Delivery Format
Now that we've explained the dataset structure, we can go over format in which this data is delivered.
File Format¶
Due to the high number of variables, this is a large dataset. Only subsets of variables or geographies will be able to be opened in applications like Excel, and those opening this data in more advanced statistical or programming environments may need to manage memory.
That said, this data is typically delivered in .csv or .parquet format with each row representing a single geography and each column representing a FollowGraph variable. Our standard geographic file is at the census block group level.
The below table is an example table with 10 random selected variables (you can scroll the table right to see the whole thing) at a census block group level.

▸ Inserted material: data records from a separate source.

-- ==== Sys2Proof/Machine/Supply.lean ====
section
/-! DEFINITION. Supplies, hold-up, reset and the first start-up steps (spec/20_supplies_startup_ratings.md, R660–R676; R25, R459,
R652–R654). -/

namespace Sys2Proof.Machine

open Sys2Proof

/-! ### Step 1 (R661, R671) -/

/-- RSTO_N: low until the beam comes up in step 3, and during every reset (R671, R672). -/
def State.rstoLow (s : State) : Bool := s.sup.step < 4 && !s.fw.recovery

/-- VIN_ACCEPT: VIN has stayed at or above 5.5 V for 10 ms. Steps 1 and 2 have no event of their own: step 3 waits for the beam.
`svcEn`: the strap. -/
def State.vinAccept (s : State) (svcEn : Bool) : State :=
  if s.sup.step ≠ 0 || s.sup.holdUp then s
  else { s with sup := { s.sup with step := 3, startedAt := s.now }, svc := { s.svc with strap := svcEn } }

def execVinAccept (svcEn : Bool) (s : State) : Host.Outcome State Fault Refusal := .next (s.vinAccept svcEn)

/-! ### Step 3: the beam, the firmware bank, the battery domain -/

/-- Regions of the battery domain that fail their CRC are discarded (R674); bit k of `lost` in the order of its table. -/
def State.battCheck (s : State) (lost : Nat) : State :=
  let gone (k : Nat) : Bool := lost / 2 ^ k % 2 == 1
  if lost % 64 = 0 then s
  else
    let s : State := { s with sup := { s.sup with
      battClock := if gone 0 then none else s.sup.battClock, pfCnt := if gone 5 then 0 else s.sup.pfCnt, battLost := true } }
    let s : State := { s with
      twin := { s.twin with storedEpoch := if gone 1 then 0 else s.twin.storedEpoch }
      tag := if gone 2 then { s.tag with flag := false, shown := 0, wanted := 0 } else s.tag
      nlog := if gone 3 then { s.nlog with capture := [], captureLost := 0 } else s.nlog
      meter := if gone 4 then { s.meter with batt := BattMeter.init } else s.meter }
    s.raise 0x06 [u16 (lost % 64)]

/-- Whether a bank may be started, with FW_BANK_BAD where its check fails (R652). -/
def State.fwTry (s : State) (i : Nat) : State × Bool :=
  let b := s.fw.banks.getD i default
  if b.bad then (s, false)
  else
    let st := fwChecks s.fuses.vendor b.bytes b.bytes.length
    if st = 0 then (s, true) else (s.raise 0xF8 [u16 i, u16 st], false)

/-- The bank with the higher activation sequence runs, else the other, else none (R652, R654). -/
def State.fwPick (s : State) : State :=
  let q (i : Nat) : Nat := (s.fw.banks.getD i default).seq
  let first := if q 0 < q 1 then 1 else 0
  let a := s.fwTry first
  if a.2 then { a.1 with fw := { a.1.fw with running := some first } }
  else
    let b := a.1.fwTry (1 - first)
    let s : State := b.1
    if b.2 then { s with fw := { s.fw with running := some (1 - first) } }
    else { s with fw := { s.fw with running := none, recovery := true } }

/-- A TRIAL bank that a reset has marked bad: FW_FALLBACK (R653). -/
def State.fwFallback (s : State) : State :=
  let rev := match s.fw.running with
    | some i => fwRevision (s.fw.banks.getD i default).bytes
    | none => 0
  match s.fw.banks.findIdx? (fun b => b.bad && b.trial) with
  | some i =>
    ({ s with fw := { s.fw with
      fallback := true, banks := s.fw.banks.modify i (fun b => { b with trial := false }) } }).raise 0xF7 [u16 i, u32 rev]
  | none => s

/-- The metering registers of the newest copy that passes its CRC (R419). Circuits and points take theirs as they are configured. -/
def State.meterRestore (s : State) : State :=
  let copy := match s.meter.saves.findIdx? (·.good) with
    | some i => i
    | none => 0xFFFF
  let l : List (Nat × EReg × EReg) := (s.goodSave.map (·.aggs)).getD []
  let put (s : State) (p : Nat × EReg × EReg) : State := s.setAgg p.1 { s.agg p.1 with e := p.2.1, v := p.2.2 }
  (l.foldl put s).raise 0x96 [u16 copy]

/-- The last hold-up sequence ended before its step 7 (R669, R687). -/
def State.holdSpent (s : State) : State :=
  let n := s.sup.flushesLost
  if n = 0 then s else ({ s with sup := { s.sup with flushesLost := 0 } }).raise 0x07 [u16 n]

/-- BEAM_UP. `lost`: the battery-domain regions whose CRC fails. -/
def State.beamUp (s : State) (lost : Nat) : State :=
  if s.sup.step ≠ 3 || s.sup.holdUp || s.fw.recovery || s.fw.running.isSome then s
  else
    let s : State := (s.battCheck lost).fwPick
    let s : State := (s.fwFallback).loadPage
    let s : State := { s with svc := { s.svc with level := if s.svc.strap then .view else .off, lastCmd := s.now } }
    if s.fw.recovery then s
    else
      let s : State := ((s.battEnd.meterRestore).holdSpent).stressRestore
      let s : State := s.tagBoot
      { s with sup := { s.sup with step := 4 } }

def execBeamUp (lost : Nat) (s : State) : Host.Outcome State Fault Refusal := .next (s.beamUp lost)

/-! ### The Notch Log and the battery records (R434, R605) -/

/-- NLOG_READY: where the log is appended to, the battery store's records go with it. -/
def execNlogReady (bad : List Nat) (torn : Bool) (s : State) : Host.Outcome State Fault Refusal :=
  .next ((if s.logFound && !s.nlog.clearMark then s.battFlush else s).nlogReady bad torn)

/-- NLOG_ERASE_DONE: a clearing that a reset interrupted ends before the records of the start-up are appended. -/
def execNlogEraseDone (s : State) : Host.Outcome State Fault Refusal :=
  .next ((if s.erased && s.nlog.captureDue then s.battFlush else s).eraseDone)

/-! ### Step 6 (R459) -/

/-- RING_PORTS_READY: the legs open no sooner than 2 ms later (LEGS_OPEN). -/
def State.ringPortsReady (s : State) : State :=
  if s.sup.step = 6 && !s.sup.held6 && s.houseId ≠ 0 && !s.ring.ready && !s.sup.holdUp then
    s.portsReady
  else s

def execRingPortsReady (s : State) : Host.Outcome State Fault Refusal := .next s.ringPortsReady

/-! ### The power-fail warning (R663, R667–R670) -/

/-- The log's queue goes to the capture store, and every later record with it (R604). -/
def NLog.toCapture (n : NLog) : NLog :=
  let all := n.capture ++ n.queue
  let out := all.length - 64
  { n with capture := all.take 64, captureLost := n.captureLost + out, lost := satAdd n.lost out, queue := [], capturing := true }

/-- The tasks that were part-way through a cycle, a bit each (R382). -/
def State.partWay (s : State) : Nat := s.startedTasks.foldl (fun a k => a + 2 ^ k) 0

/-- Whether this warning makes a Tally flush (R670). -/
def State.tallyFlushDue (s : State) : Bool :=
  s.tally.prog.isSome && (9 ≤ s.sup.step || s.tally.tasks.any (fun t => t.cycles != 0))

/-- The Tally stops with cause 8, and its retentive ranges go to flash with the CRC over them (R382). -/
def State.tallyFlushNow (s : State) : State :=
  let due := s.tallyFlushDue
  let part := s.partWay
  let s : State := s.tStopPlain 8
  let cells := s.retBytes ((s.tally.prog.map (·.retains)).getD [])
  if due then
    { s with
      sup := { s.sup with tallyFlush := true }
      tally := { s.tally with flash := some ⟨cells, crc32c (cells.map (fun c => c.2.2)), part⟩ } }
  else s

/-- A register of this tablet differs from the copy in force. -/
def State.meterChanged (s : State) : Bool :=
  let zero : EReg := ⟨0, 0, 0, 0, 0, 0⟩
  let g : MeterSave := s.goodSave.getD ⟨[], [], [], true⟩
  s.meter.circs.any (fun p => !p.2.mirrored
      && (alGet g.circs p.1).getD ((zero, zero, zero), 0, 0) != ((p.2.a, p.2.qr, p.2.sr), p.2.fault, p.2.faultNs))
    || s.meter.points.any (fun p => !p.2.mirrored
      && (alGet g.points p.1).getD ((zero, zero), 0, 0) != ((p.2.e, p.2.v), p.2.fault, p.2.faultNs))
    || s.meter.aggs.any (fun p => (alGet g.aggs p.1).getD (zero, zero) != (p.2.e, p.2.v))

/-- Hold-up step 6: the time since each owner's last cycle or sample becomes FAULT time, and the registers are written (R419). -/
def State.meterFlushNow (s : State) : State :=
  if s.sup.step < 9 && !s.meterChanged then s
  else
    let circ (c : Circ) : Circ :=
      let since := ((s.vset c.cfg.vset).map (·.lastEnd)).getD 0
      if c.mirrored || c.en = .disabled || c.waitCycle || since = 0 then c
      else
        let f := faultAdd c.fault c.faultNs (s.tai - since)
        { c with fault := f.1, faultNs := f.2, lastAt := s.tai }
    let point (x : HeatPoint) : HeatPoint := match x.prev with
      | some t =>
        if x.mirrored || x.en = .disabled then x
        else
          let f := faultAdd x.fault x.faultNs (s.tai - t)
          { x with fault := f.1, faultNs := f.2, lastAt := some s.tai, prev := some s.tai }
      | none => x
    let s : State := { s with
      sup := { s.sup with meterFlush := true }
      meter := { s.meter with
        circs := s.meter.circs.map (fun p => (p.1, circ p.2)), points := s.meter.points.map (fun p => (p.1, point p.2)) } }
    s.meterSave true

/-- PWM and timed outputs go to their inactive levels (hold-up step 2). -/
def State.outputsOff (s : State) : State :=
  let s : State := s.loops.pwm.foldl (fun s p => s.cross [0x0A] (.pwm p.1 0)) s
  { s with
    loops := { s.loops with pwm := [], pwmNext := [] }
    time := { s.time with touts := s.time.touts.map (fun _ => default) } }

/-- A deck completes its open handshakes void and removes its rail (R667). -/
def State.railOff (s : State) (d : Nat) : State := (s.voidHeld (.deck d)).modDeck d (fun k => { k with rail := 0, held := [] })

/-- Decks without a metering-quantity role remove their rails (hold-up step 1). -/
def State.railsOff (s : State) : State :=
  let keeps (d : Nat) : Bool := s.place.roles.any (fun r => roleKind r.id == 7 && r.st != .retired && deckOf r.bead == d)
  ((List.range s.fab.decks.length).filter (fun d => !keeps d)).foldl State.railOff s

/-- A transfer of the page from the monitor ends (R648). -/
def State.xferFail (s : State) : State :=
  match s.svc.xfer with
  | some (.page, _) => ({ s with svc := { s.svc with xfer := none } }).cross [0x16] (.monDone 7)
  | _ => s

/-- The hold-up sequence from P on. `cause`: 0 the power-fail warning, 1 an RST_N request; the readings of VIN and VHOLD; the
frames not handed over. -/
def State.powerFail (s : State) (cause rawVin rawVhold waiting : Nat) : State :=
  if s.sup.step = 0 || s.sup.holdUp then s
  else
    let v := s.sensed 0 rawVin
    let h := v.1.sensed 1 rawVhold
    let s : State := h.1
    let s : State := { s with
      sup := { s.sup with pfCnt := min (s.sup.pfCnt + 1) 0xFFFFFFFF, pfwLow := true, rstLow := cause == 1 }
      nlog := s.nlog.toCapture }
    let s : State := s.raise 0x02 [u16 cause, u32 v.2, u32 (s.usableMj h.2)]
    let s : State := s.closeLegs legRing waiting
    let s : State := s.tallyFlushNow
    let s : State := s.outputsOff.linkDown
    let s : State := { s with ring := { s.ring with linkA := false, linkB := false } }
    let s : State := (s.panelPowerFail.tagPowerFail).xferFail
    let s : State := s.meterFlushNow.railsOff
    { s with sup := { s.sup with holdUp := true } }

def execPowerFailWarning (rawVin rawVhold waiting : Nat) (s : State) : Host.Outcome State Fault Refusal :=
  .next (s.powerFail 0 rawVin rawVhold waiting)

def execRstNRequest (rawVin rawVhold waiting : Nat) (s : State) : Host.Outcome State Fault Refusal :=
  .next (s.powerFail 1 rawVin rawVhold waiting)

/-- The flushes that the store did not carry to their end are invalid (R669). -/
def State.spent (s : State) (tallyDone meterDone : Bool) : State :=
  let noT := s.sup.tallyFlush && !tallyDone && !s.sup.rstLow
  let noM := s.sup.meterFlush && !meterDone && !s.sup.rstLow
  let flash : Option Retentive := if noT then s.tally.flash.map (fun f => { f with crc := ~~~f.crc }) else s.tally.flash
  let saves : List MeterSave := if noM then s.meter.saves.modify 0 (fun x => { x with good := false }) else s.meter.saves
  { s with
    sup := { s.sup with flushesLost := b01 noT + 2 * b01 noM }
    tally := { s.tally with flash := flash }
    meter := { s.meter with saves := saves } }

/-- HOLDUP_RESET: the sequence has ended. An RST_N request draws on VIN, so its flushes complete (R673); with VIN back the cause is
BROWNOUT (R663). -/
def State.holdupReset (s : State) (tallyDone meterDone vinBack : Bool) : State :=
  if !s.sup.holdUp then s
  else
    let cause : ResetCause := if s.sup.rstLow then .rstPin else if vinBack then .brownout else .powerOn
    (((List.range s.fab.decks.length).foldl State.railOff s).spent tallyDone meterDone).reboot cause

def execHoldupReset (tallyDone meterDone vinBack : Bool) (s : State) : Host.Outcome State Fault Refusal :=
  .next (s.holdupReset tallyDone meterDone vinBack)

/-! ### Supervision (R662, R666, R675, R685) -/

/-- HOLD_ENERGY_REFRESH, every 10 ms: the readings of VIN, VHOLD and VBAT, the store's energy, and HOLD_LOW from 5 s after step 2
on. -/
def State.holdRefresh (s : State) (rawVin rawVhold rawVbat : Nat) : State :=
  if s.sup.step = 0 || s.now < s.sup.energyAt + 10 * msNs then s
  else
    let a := s.sensed 0 rawVin
    let b := a.1.sensed 1 rawVhold
    let c := b.1.sensed 2 rawVbat
    let s : State := c.1
    let e := s.usableMj b.2
    let present := 5500 ≤ a.2 && !s.sup.holdUp
    let low := if present && s.sup.startedAt + 5 * secNs ≤ s.now then decide (e < reserveMj) else s.sup.holdLow
    let was := s.sup.holdLow
    let s : State := { s with sup := { s.sup with
      energyAt := s.now, vinMv := a.2, vholdMv := b.2, vbatMv := c.2, energyMj := e, holdLow := low,
      charging := present && b.2 + 500 < 1000 * s.fld rHoldCfg 7 0 } }
    if low = was then s else s.raise 0x03 [u32 e, u32 reserveMj, u32 b.2]

def execHoldEnergyRefresh (rawVin rawVhold rawVbat : Nat) (s : State) : Host.Outcome State Fault Refusal :=
  .next (s.holdRefresh rawVin rawVhold rawVbat)

/-- VIN_SURGE: VIN enters or leaves 40 to 60 V; `rawPeak`: the highest reading of the episode. The duration is in µs. -/
def State.vinSurge (s : State) (enter : Bool) (rawPeak : Nat) : State :=
  if s.sup.step = 0 || s.sup.surge = enter then s
  else
    let p := s.sensed 0 rawPeak
    let s : State := p.1
    let dur := if enter then 0 else (s.now - s.sup.surgeSince) / usNs
    let s : State := { s with sup := { s.sup with surge := enter, surgeSince := if enter then s.now else s.sup.surgeSince } }
    s.raise 0x04 [u32 p.2, u32 dur]

def execVinSurge (enter : Bool) (rawPeak : Nat) (s : State) : Host.Outcome State Fault Refusal := .next (s.vinSurge enter rawPeak)

/-- VBAT_LOW: VBAT is judged against 2.7 V while VIN is present. -/
def State.vbatJudge (s : State) (rawVbat : Nat) : State :=
  if s.sup.step = 0 || s.sup.holdUp then s
  else
    let v := s.sensed 2 rawVbat
    let s : State := v.1
    let low := decide (v.2 < 2700)
    if low = s.sup.vbatLow then s
    else ({ s with sup := { s.sup with vbatLow := low, vbatMv := v.2 } }).raise 0x05 [u32 v.2]

def execVbatLow (rawVbat : Nat) (s : State) : Host.Outcome State Fault Refusal := .next (s.vbatJudge rawVbat)

/-! ### Loss of the beam (R25, R457) -/

/-- BEAM_LOSS: the legs close and the tablet is lost to the house: its ports, its planning and its outputs end. -/
def State.beamLoss (s : State) (waiting : Nat) : State :=
  if s.fab.beamLost then s
  else
    let s : State := { s with fab := { s.fab with beamLost := true } }
    let s : State := (s.closeLegs legBeam waiting).linkDown
    let s : State := s.enginesStop.outputsOff
    { s with
      twin := { s.twin with en := .disabled }
      can := s.can.map (fun b => { b with en := .disabled }) }

def execBeamLoss (waiting : Nat) (s : State) : Host.Outcome State Fault Refusal := .next (s.beamLoss waiting)

end Sys2Proof.Machine
end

| BLOCKGROUP | Boy Band Fans | Budget Fashion Enthusiasts | Business Readers | Dalai Lama | Daniel Dale | Olive Garden | Productivity Apps Enthusiasts | Rachael Ray Show | Soccer Enthusiasts | Cardi B |
|---|---|---|---|---|---|---|---|---|---|---|
| 010010201001 | 119 | 141 | 60 | 74 | 60 | 146 | 58 | 126 | 85 | 92 |
| 010010201002 | 106 | 104 | 68 | 81 | 78 | 116 | 78 | 109 | 107 | 81 |
| 010010202001 | 123 | 165 | 76 | 83 | 76 | 151 | 71 | 125 | 92 | 149 |
| 010010202002 | 111 | 139 | 73 | 80 | 70 | 140 | 72 | 122 | 88 | 123 |
| 010010203001 | 105 | 125 | 72 | 78 | 75 | 131 | 75 | 120 | 93 | 104 |
| ... | ... | ... | ... | ... | ... | ... | ... | ... | ... | ... |
All scores provided are index scores where 100 represents the national average. The first value in the first row is 119, indicating that the people in block group 010010201001 are 1.19 times as likely to follow Boy Bands on social media. This can also be stated as "19% more likely". This is further explained in the Dataset Structure section.
Your data file may include columns IDs instead of names (for the column headers). The "Key" file contains the full variable listing and you can use the IDs to match the data and key files. The key file contains a list of all the variables including names, descriptions, categorizations, and the social media accounts which each variable is based on.
Multiple Files¶
This dataset has thousands of variables. Depending on use case, we may deliver the data multiple files. Typically, we would split along variable sections (i.e. one file for "Interests", one file for "Celebrities & Influencers", etc.).